INFORMATION START
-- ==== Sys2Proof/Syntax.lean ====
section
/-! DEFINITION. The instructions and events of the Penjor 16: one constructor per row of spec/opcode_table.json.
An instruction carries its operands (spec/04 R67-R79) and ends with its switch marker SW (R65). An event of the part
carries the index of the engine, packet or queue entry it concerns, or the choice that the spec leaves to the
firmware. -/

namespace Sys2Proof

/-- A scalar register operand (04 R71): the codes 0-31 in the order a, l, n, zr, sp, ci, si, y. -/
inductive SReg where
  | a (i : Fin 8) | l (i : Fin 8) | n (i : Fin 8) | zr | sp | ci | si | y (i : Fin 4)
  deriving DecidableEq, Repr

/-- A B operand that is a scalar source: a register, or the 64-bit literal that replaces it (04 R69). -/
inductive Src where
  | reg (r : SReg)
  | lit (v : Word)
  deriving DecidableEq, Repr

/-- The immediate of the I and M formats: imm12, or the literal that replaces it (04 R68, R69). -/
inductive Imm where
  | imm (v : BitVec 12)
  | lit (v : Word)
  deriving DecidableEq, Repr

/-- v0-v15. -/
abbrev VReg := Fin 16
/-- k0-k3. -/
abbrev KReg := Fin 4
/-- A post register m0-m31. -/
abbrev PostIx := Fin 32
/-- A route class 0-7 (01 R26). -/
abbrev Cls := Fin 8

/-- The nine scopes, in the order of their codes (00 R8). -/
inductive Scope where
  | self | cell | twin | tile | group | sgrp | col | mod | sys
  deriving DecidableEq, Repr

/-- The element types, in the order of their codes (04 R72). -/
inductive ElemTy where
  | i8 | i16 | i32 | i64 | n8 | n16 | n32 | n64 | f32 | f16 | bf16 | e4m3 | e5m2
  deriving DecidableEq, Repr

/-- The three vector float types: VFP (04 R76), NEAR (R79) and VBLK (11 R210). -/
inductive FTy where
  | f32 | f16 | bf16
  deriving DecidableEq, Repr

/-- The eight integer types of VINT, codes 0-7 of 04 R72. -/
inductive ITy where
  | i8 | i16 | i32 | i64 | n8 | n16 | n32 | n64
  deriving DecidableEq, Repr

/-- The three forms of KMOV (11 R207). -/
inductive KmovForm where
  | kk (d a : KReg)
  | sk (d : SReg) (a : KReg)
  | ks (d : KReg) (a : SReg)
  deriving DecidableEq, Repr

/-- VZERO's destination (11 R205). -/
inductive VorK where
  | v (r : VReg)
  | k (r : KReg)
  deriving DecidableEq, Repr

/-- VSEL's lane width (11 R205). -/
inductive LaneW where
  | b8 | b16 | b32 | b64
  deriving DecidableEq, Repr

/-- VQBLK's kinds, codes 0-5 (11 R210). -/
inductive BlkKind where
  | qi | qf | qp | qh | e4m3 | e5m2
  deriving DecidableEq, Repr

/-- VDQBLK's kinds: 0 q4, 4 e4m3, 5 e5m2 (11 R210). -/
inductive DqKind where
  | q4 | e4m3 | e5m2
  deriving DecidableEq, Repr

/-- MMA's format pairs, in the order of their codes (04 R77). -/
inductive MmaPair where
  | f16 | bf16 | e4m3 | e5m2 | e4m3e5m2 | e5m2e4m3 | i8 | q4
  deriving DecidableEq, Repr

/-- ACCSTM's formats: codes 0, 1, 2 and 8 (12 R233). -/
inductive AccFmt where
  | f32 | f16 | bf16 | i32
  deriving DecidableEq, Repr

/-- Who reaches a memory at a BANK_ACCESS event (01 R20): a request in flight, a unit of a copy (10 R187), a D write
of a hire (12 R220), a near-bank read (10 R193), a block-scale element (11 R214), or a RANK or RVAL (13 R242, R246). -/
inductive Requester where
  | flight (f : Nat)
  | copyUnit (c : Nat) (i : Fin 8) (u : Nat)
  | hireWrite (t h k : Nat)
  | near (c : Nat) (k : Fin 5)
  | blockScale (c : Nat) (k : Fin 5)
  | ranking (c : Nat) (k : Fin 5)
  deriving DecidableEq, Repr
INFORMATION END
INFORMATION START
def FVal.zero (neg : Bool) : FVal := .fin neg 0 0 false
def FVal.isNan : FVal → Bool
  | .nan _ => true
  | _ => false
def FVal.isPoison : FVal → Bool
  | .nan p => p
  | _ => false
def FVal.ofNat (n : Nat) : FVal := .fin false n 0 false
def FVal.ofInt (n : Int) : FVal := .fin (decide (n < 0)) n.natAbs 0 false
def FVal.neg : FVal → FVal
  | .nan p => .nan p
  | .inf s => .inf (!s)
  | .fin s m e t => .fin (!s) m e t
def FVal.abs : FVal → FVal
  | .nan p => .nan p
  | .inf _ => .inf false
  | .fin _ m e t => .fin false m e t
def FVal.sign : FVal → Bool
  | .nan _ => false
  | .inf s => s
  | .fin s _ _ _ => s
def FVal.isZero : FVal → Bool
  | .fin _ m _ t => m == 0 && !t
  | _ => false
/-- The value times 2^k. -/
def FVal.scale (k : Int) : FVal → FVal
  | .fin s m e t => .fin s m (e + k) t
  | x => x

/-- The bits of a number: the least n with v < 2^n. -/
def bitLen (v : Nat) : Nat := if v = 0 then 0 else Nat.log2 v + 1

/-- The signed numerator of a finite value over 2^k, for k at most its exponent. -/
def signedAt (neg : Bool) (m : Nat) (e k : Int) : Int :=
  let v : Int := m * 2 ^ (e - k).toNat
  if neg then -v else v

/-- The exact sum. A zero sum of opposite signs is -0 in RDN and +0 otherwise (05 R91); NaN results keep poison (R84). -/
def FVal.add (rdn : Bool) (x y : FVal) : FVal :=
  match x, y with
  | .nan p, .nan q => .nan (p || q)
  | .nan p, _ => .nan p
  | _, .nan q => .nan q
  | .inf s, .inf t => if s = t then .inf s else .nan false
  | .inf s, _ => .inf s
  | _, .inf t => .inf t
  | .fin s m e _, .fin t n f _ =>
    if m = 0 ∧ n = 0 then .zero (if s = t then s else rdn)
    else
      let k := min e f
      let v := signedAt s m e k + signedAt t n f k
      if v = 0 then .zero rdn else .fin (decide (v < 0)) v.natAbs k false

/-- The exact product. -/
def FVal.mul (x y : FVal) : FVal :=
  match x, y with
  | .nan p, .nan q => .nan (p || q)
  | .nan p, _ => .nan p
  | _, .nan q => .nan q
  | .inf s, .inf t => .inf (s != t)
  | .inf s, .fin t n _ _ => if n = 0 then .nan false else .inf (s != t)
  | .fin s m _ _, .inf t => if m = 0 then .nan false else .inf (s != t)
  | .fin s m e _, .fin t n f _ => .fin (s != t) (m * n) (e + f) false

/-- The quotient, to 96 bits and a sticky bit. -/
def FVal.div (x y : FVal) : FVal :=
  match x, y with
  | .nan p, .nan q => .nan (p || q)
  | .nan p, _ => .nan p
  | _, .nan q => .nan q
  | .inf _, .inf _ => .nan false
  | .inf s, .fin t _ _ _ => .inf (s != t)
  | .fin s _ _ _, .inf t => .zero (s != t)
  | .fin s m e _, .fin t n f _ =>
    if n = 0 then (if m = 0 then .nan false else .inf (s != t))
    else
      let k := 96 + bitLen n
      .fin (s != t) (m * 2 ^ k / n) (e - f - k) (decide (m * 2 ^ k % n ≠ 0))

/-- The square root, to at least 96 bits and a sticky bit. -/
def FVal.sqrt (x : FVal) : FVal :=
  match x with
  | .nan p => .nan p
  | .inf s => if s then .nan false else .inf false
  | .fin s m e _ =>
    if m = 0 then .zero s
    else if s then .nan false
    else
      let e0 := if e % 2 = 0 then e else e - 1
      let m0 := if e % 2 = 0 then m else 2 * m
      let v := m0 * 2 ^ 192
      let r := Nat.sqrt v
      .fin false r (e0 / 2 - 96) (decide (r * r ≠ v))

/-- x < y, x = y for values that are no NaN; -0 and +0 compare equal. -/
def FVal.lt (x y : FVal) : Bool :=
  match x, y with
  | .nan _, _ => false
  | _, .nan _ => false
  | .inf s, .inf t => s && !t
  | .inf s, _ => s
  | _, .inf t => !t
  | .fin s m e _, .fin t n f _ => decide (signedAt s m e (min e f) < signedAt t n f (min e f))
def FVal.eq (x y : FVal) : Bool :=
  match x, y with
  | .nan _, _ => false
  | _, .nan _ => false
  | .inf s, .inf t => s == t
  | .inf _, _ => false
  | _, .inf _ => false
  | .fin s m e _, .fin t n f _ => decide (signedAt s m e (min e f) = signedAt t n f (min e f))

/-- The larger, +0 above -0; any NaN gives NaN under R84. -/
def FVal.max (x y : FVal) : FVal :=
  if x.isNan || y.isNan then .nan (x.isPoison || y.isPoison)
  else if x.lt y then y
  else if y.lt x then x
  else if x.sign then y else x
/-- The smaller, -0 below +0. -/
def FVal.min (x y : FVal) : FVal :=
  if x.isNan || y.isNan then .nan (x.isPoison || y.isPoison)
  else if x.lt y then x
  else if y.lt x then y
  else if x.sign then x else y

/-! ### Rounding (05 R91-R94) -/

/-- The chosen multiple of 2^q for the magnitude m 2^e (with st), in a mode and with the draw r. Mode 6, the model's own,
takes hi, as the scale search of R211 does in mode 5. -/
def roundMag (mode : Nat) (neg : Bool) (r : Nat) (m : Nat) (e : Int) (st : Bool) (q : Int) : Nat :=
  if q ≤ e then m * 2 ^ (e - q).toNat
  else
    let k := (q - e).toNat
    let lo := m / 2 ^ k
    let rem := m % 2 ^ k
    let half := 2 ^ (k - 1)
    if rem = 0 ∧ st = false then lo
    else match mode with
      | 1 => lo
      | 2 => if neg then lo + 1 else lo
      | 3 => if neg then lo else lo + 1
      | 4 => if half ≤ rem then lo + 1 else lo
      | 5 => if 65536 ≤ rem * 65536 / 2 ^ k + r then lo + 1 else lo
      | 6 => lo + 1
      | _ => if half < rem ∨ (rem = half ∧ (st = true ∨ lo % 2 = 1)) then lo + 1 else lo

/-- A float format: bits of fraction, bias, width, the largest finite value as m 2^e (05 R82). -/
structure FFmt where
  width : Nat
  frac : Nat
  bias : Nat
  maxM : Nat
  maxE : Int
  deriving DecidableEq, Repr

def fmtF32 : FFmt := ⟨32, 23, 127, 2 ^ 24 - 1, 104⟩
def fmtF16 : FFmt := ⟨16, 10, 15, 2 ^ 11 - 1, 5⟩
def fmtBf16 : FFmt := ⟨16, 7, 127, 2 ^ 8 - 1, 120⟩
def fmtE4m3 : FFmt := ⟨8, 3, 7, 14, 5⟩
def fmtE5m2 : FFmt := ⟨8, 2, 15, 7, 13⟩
INFORMATION END
**REQUIRED ACTION:**
Quote the data above from the line containing "-- ==== Sys2Proof/Syntax.lean" to the line containing "namespace Sys2Proof", inclusive, and stop.

**ANSWER FOR THE TASK:**
-- ==== Sys2Proof/Syntax.lean ====
section
/-! DEFINITION. The instructions and events of the Penjor 16: one constructor per row of spec/opcode_table.json.
An instruction carries its operands (spec/04 R67-R79) and ends with its switch marker SW (R65). An event of the part
carries the index of the engine, packet or queue entry it concerns, or the choice that the spec leaves to the
firmware. -/

namespace Sys2Proof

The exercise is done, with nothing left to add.